Aldanondo, G. 1 , Toral-Ojeda, I. 1, 2 , Lasa-Elgarresta, J. . 1 , Irastorza, A. 3 , Ferrón, P. 3 , Miranda, J. I. . 3 , Aizpurua, J. M. . 3 , Lopez de Munain, A. 1, 2, 5, 6 & Vallejo-Illarramendi, A. 1, 2, 4
1 Neuroscience Area, Biodonostia Research Institute, San Sebastian, Spain
2 CIBERNED, Instituto de Salud Carlos III, Madrid, Spain
3 University of the Basque Country, Faculty of Chemistry, San Sebastian, Spain
4 Euskampus
5 Department of Neuroscience, University of the Basque Country, San Sebastian, Spain
6 Department of Neurology, Donostia Hospital, San Sebastian, Spain
The sarcoplasmic reticulum receptor RyR1 is abnormally nitrosylated within the skeletal muscle of mdx and Sgcb-/- dystrophic mice, which results in calstabin1 depletion from the RyR macromolecular complex and a subsequent calcium leak to the cytosol. RyR1 modulators such as S107, have recently demonstrated their efficacy in vivo by ameliorating muscle damage and improving muscle function in these mice.
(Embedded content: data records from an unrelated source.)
/-- The pieces of an operand of n bytes at an address, by its kind: the places in every destination's memory for kind 1. -/
def State.operand (s : State) (cluster chan : Nat) (cmd : Command) (acc : Acc) (kind addr n : Nat) (cores : List Nat) :
    Except (RowStop × State) (List (List (Place × Nat)) × State) :=
  match kind with
  | 0 => do
    let (ps, held, t) ← s.enginePieces (s.engineAsker cmd) acc (s.chan cluster chan).held (cuts addr n)
    .ok ([ps], t.setChan cluster chan { t.chan cluster chan with held := held })
  | 1 => .ok (cores.map fun c => [(.core c addr, n)], s)
  | _ => .ok ([[(.tbuf chan addr, n)]], s)

/-- The bytes of a list of pieces, and of each whether it is poisoned (R342). -/
def State.pieceBytes (s : State) (ps : List (Place × Nat)) : List (Byte × Bool) :=
  ps.flatMap fun e => (List.range e.2).map fun k => (s.byteAt (e.1.plus k), s.poisonedAt (e.1.plus k))

/-- Poison that goes with the bytes put at a list of pieces (R342). -/
def State.poisonPieces (s : State) : List (Place × Nat) → List Bool → State
  | [], _ => s
  | (p, n) :: t, bad =>
    ((((bad.take n).zipIdx.filter (·.1)).foldl (fun s e => s.poison (p.plus e.2)) s)).poisonPieces t (bad.drop n)

/-- One copy put down, its poison with it; a lockstep pair's both memories take it (R312). -/
def State.putCopy (s : State) (bs : List (Byte × Bool)) (ps : List (Place × Nat)) : State :=
  let put (s : State) (ps : List (Place × Nat)) : State := (s.putPieces ps (bs.map (·.1))).poisonPieces ps (bs.map (·.2))
  match ps with
  | [(.core c o, n)] => (s.pairCores c).foldl (fun s k => put s [(.core k o, n)]) s
  | _ => put s ps

/-- The first poisoned byte of a list of pieces, if any: its distance from their start, its place, and STORE of it (R335). -/
def State.firstPoison (s : State) : List (Place × Nat) → Option (Nat × Place × Nat)
  | [] => none
  | (p, n) :: t => match (List.range n).find? fun k => s.poisonedAt (p.plus k) with
    | some k => some (k, p.plus k, s.storeOf (p.plus k))
    | none => (s.firstPoison t).map fun e => (n + e.1, e.2)

/-- The record of poison that an engine has moved or met in the operand at an address, if there is any (R270, R342, R345). -/
def State.engineRecord (s : State) (cluster chan : Nat) (cmd : Command) (va : Nat) (hit : Option (Nat × Place × Nat)) : State :=
  match hit with
  | none => s
  | some (k, p, store) =>
    s.report { cls := if store = 5 then 0x04 else 0x02, sev := 1, core := some cmd.core, vf := some cmd.vf,
               engid := if cluster < 16 then 5 * 4096 + cluster * 8 + chan else 6 * 4096 + chan,
               addr := BitVec.ofNat 64 (va + k), paddr := if store = 4 ∨ store = 5 then BitVec.ofNat 64 p.addr else 0 }

/-! ### Rows (R305, R306) -/

/-- A row's source bytes, with their poison. -/
def State.rowSource (s : State) (cluster chan : Nat) (cmd : Command) (v : BitVec 512) (r : Nat) :
    Except (RowStop × State) (List (Byte × Bool) × List (Place × Nat) × State) :=
  if cmdOp v = 2 then
    .ok ((List.range (cmdBpr v)).map fun k => ((BitVec.ofNat 32 (cmdFill v)).extractLsb' (8 * (k % 4)) 8, false), [], s)
  else do
    let (ps, s) ← s.operand cluster chan cmd .load (cmdSkind v) (engineRow (cmdSrc v) (cmdSstr v) r) (cmdBpr v) [cmdScore v]
    let l := ps.headD []
    .ok (s.pieceBytes l, l, s)

/-- Row r of a command: copied to every destination, or the stop (R305). -/
def State.moveRow (s : State) (cluster chan : Nat) (cmd : Command) (v : BitVec 512) (r : Nat) : Except (RowStop × State) State := do
  let (bs, from_, s) ← s.rowSource cluster chan cmd v r
  let hit := s.firstPoison from_
  if cmdSkind v = 2 ∧ hit.isSome then .error (.stop (engineRow (cmdSrc v) (cmdSstr v) r), s)
  else do
    let (ds, s) ← s.operand cluster chan cmd .store (cmdDkind v) (engineRow (cmdDst v) (cmdDstr v) r) (cmdBpr v) (cmdDests v)
    let s := ds.foldl (fun s ps => s.putCopy bs ps) s
    .ok (s.engineRecord cluster chan cmd (engineRow (cmdSrc v) (cmdSstr v) r) hit)

/-- The engine waits for a page or a permit, or stops, at its command (R224, R282, R286). -/
def State.rowStopped (s : State) (cluster chan : Nat) (cmd : Command) (v : BitVec 512) : RowStop → State
  | .wait none => s
  | .wait (some page) =>
    (s.setChan cluster chan { s.chan cluster chan with stop := .waiting (some page) }).postFault cmd.core cmd.vf page 4
      (engineSrc cluster chan)
  | .stop addr =>
    let s := s.stopEngine cluster chan cmd (BitVec.ofNat 64 addr)
    if cmdSkind v = 2 then s.engineRecord cluster chan cmd addr (s.firstPoison [(.tbuf chan addr, cmdBpr v)]) else s

/-- The next row of the command in progress (R305): rows ascend; a missing permit makes the engine wait (R306). -/
def State.stepRow (s : State) (cluster chan : Nat) : State :=
  let c := s.chan cluster chan
  match c.queue, c.plan with
  | cmd :: _, v :: rest =>
    if !c.taken || c.stop != .going then s
    else if !s.permitted cmd v then s.setChan cluster chan { c with stop := .waiting none }
    else match s.moveRow cluster chan cmd v c.row with
      | .error (e, t) => t.rowStopped cluster chan cmd v e
      | .ok t =>
        let c := t.chan cluster chan
        t.setChan cluster chan (if c.row + 1 < cmdRows v then { c with row := c.row + 1 } else { c with row := 0, plan := rest })
  | _, _ => s

/-- The command at the head of a queue has one of these OPs. -/
def Channel.headIs (c : Channel) (ops : List Nat) : Bool :=
  match c.queue with
  | cmd :: _ => ops.contains (cmdOp cmd.bits)
  | [] => false

/-- MOVE (R305): the command is taken where it is not yet, or its next row moves; an inner MOVE of a plan moves here too. -/
def execMove (cluster chan : Nat) (s : State) : Host.Outcome State Fault Refusal :=
  let c := s.chan cluster chan
  .next (if !c.taken then (if c.headIs [1] then s.takeCommand cluster chan else s)
    else if c.headIs [1, 3] then s.stepRow cluster chan else s)

/-- FILL (R305): the command is taken where it is not yet, or its next row is filled. -/
def execFill (cluster chan : Nat) (s : State) : Host.Outcome State Fault Refusal :=
  let c := s.chan cluster chan
  .next (if !c.headIs [2] then s else if c.taken then s.stepRow cluster chan else s.takeCommand cluster chan)

/-- PLAN (R305): the plan is read and checked whole; its rows move by MOVE. -/
def execPlan (core : Nat) (s : State) : Host.Outcome State Fault Refusal :=
  s.event ((s.chan 16 core).headIs [3] && !(s.chan 16 core).taken) (s.takeCommand 16 core)

/-! ### Expansion (R352, R353) -/

/-- What expanding a token stream gives: the output in order, and the offset of the token found malformed. -/
structure Expansion where
  out : List Byte
  bad : Option Nat
deriving DecidableEq, Repr

/-- Appending n bytes of the output from a distance back, byte by byte. -/
def matchBack (out : List Byte) (dist : Nat) : Nat → List Byte
  | 0 => out
  | n + 1 => matchBack (out ++ [out.getD (out.length - dist) 0]) dist n

/-- One token at the head of a stream (R352): its output appended and its length, or none where it is malformed. -/
def token (dict : List Byte) (out : List Byte) : List Byte → Option (List Byte × Nat)
  | [] => none
  | t :: rest =>
    let b := t.toNat
    if b < 128 then
      if rest.length < b + 1 then none else some (out ++ rest.take (b + 1), b + 2)
    else if rest.length < 2 then none
    else
      let len := b % 64 + 3
      let w := leNat (rest.take 2)
      if b / 64 % 2 = 1 then
        if dict.length < w + len then none else some (out ++ (dict.drop w).take len, 3)
      else if out.length < w + 1 then none
      else some (matchBack out (w + 1) len, 3)

/-- Tokens from a stream offset on, by at most fuel of them (R352). -/
def expandFrom (dict : List Byte) (bound : Nat) : Nat → List Byte → Nat → List Byte → Expansion
  | 0, _, _, out => ⟨out, none⟩
  | n + 1, stream, off, out =>
    if stream.isEmpty then ⟨out, none⟩
    else match token dict out stream with
      | none => ⟨out, some off⟩
      | some (out', len) =>
        if bound < out'.length then ⟨out, some off⟩ else expandFrom dict bound n (stream.drop len) (off + len) out'

/-- The expansion of a stored section: dictionary, then token stream. -/
def expandBytes (bytes : List Byte) (dict bound : Nat) : Expansion :=
  let stream := bytes.drop dict
  expandFrom (bytes.take dict) bound stream.length stream 0 []

/-- The output of EXPAND with zeros up to its bound; after a malformed token, what was written before it. -/
def Expansion.written (x : Expansion) (bound : Nat) : List Byte :=
  if x.bad.isSome then x.out else x.out ++ List.replicate (bound - x.out.length) 0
In this work we have studied the effect of A6, a novel RyR1 modulator designed and synthesized by our group that shows less in vitro citotoxicity than S107. During a 5-week experiment, limb strength, CK and LDH serum levels were assessed weekly in 3 groups of mice: control, non-treated mdx and A6-treated mdx. At the end of the experiment mice were sacrificed and muscles were dissected for histological analysis. We also analyzed intracellular calcium levels in isolated fibres from flexor digitorum brevis muscles of these mice. We found that in mdx isolated fibres, A6 treatment reduces significantly basal cytosolic calcium concentration to the levels observed in control fibres. Furthermore, we observed that A6 treatment reduces histological evidence of muscle damage and improves muscle function.
In conclusion, our study shows that A6 is effective in reducing cytosolic calcium levels and improving muscular function in mdx mice. In addition, it consolidates RyR1-calstabin1 interaction as a useful therapeutic target for drug development against muscular dystrophies.